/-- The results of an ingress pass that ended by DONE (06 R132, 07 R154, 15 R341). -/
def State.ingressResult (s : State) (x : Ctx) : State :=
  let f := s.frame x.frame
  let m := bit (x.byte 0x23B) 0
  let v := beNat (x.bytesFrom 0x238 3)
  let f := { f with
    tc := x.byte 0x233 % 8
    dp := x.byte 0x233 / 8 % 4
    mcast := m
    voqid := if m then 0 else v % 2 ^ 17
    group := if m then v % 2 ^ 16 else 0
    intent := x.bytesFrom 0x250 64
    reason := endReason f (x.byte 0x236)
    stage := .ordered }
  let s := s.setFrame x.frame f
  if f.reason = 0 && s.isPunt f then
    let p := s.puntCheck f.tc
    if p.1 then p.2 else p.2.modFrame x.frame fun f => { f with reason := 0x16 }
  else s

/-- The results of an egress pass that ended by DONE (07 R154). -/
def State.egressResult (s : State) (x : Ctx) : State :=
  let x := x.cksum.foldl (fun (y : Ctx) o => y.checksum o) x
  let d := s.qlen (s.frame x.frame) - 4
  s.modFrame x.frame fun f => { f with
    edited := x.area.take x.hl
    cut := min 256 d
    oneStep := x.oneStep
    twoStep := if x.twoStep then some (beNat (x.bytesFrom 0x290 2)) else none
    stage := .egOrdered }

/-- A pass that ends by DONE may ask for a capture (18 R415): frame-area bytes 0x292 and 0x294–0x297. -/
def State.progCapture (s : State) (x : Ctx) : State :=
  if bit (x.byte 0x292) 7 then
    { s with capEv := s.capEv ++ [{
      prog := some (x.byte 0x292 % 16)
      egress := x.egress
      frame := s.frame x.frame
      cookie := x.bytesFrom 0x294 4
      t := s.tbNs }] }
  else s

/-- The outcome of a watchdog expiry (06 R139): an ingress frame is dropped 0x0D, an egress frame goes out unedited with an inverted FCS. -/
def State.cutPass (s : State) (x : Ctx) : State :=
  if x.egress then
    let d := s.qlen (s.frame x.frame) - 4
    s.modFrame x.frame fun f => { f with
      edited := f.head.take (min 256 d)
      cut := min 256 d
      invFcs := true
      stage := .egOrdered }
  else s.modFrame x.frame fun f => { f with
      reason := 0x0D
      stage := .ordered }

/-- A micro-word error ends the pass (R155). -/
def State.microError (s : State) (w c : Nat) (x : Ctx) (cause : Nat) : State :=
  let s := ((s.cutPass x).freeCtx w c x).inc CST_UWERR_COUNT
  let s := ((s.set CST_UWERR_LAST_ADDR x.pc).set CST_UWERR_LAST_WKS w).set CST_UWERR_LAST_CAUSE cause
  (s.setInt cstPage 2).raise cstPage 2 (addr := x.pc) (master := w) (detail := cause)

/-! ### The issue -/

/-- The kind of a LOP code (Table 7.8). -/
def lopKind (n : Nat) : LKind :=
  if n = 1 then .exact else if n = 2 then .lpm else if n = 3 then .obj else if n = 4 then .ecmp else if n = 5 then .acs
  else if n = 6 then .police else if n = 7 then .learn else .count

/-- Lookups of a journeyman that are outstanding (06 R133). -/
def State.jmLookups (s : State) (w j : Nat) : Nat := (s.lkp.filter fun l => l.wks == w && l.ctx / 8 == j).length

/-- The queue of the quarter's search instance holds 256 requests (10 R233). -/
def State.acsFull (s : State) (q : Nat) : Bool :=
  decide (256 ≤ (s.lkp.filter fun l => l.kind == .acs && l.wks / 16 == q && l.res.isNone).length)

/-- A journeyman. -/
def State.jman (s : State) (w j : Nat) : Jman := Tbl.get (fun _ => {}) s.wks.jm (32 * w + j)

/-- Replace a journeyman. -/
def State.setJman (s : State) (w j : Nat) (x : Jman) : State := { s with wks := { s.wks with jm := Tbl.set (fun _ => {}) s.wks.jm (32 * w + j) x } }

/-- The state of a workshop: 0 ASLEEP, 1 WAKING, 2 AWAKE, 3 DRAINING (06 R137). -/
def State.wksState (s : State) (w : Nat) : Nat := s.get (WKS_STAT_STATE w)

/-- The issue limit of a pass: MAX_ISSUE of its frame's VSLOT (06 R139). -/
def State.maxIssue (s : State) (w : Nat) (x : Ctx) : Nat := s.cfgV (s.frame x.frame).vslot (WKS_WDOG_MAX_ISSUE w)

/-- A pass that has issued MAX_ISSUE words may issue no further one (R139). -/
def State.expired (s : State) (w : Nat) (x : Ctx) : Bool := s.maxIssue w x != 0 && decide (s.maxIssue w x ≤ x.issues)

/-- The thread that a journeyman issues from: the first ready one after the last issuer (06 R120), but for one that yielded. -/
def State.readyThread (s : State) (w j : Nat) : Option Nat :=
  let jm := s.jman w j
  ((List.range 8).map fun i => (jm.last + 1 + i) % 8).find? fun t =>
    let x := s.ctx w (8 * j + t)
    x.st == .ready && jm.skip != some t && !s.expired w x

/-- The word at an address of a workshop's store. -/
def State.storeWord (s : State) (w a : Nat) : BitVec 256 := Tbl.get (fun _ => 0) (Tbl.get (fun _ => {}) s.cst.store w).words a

--------

▶ [Task statement]:
Working from the material above, retype exactly the lines from the one with "let v := beNat (x.bytesFrom 0x238 3)" through the one with "and 0x294–0x297. -/", both included, and only those lines.

▶ [Exercise response]:
  let v := beNat (x.bytesFrom 0x238 3)
  let f := { f with
    tc := x.byte 0x233 % 8
    dp := x.byte 0x233 / 8 % 4
    mcast := m
    voqid := if m then 0 else v % 2 ^ 17
    group := if m then v % 2 ^ 16 else 0
    intent := x.bytesFrom 0x250 64
    reason := endReason f (x.byte 0x236)
    stage := .ordered }
  let s := s.setFrame x.frame f
  if f.reason = 0 && s.isPunt f then
    let p := s.puntCheck f.tc
    if p.1 then p.2 else p.2.modFrame x.frame fun f => { f with reason := 0x16 }
  else s

/-- The results of an egress pass that ended by DONE (07 R154). -/
def State.egressResult (s : State) (x : Ctx) : State :=
  let x := x.cksum.foldl (fun (y : Ctx) o => y.checksum o) x
  let d := s.qlen (s.frame x.frame) - 4
  s.modFrame x.frame fun f => { f with
    edited := x.area.take x.hl
    cut := min 256 d
    oneStep := x.oneStep
    twoStep := if x.twoStep then some (beNat (x.bytesFrom 0x290 2)) else none
    stage := .egOrdered }

/-- A pass that ends by DONE may ask for a capture (18 R415): frame-area bytes 0x292 and 0x294–0x297. -/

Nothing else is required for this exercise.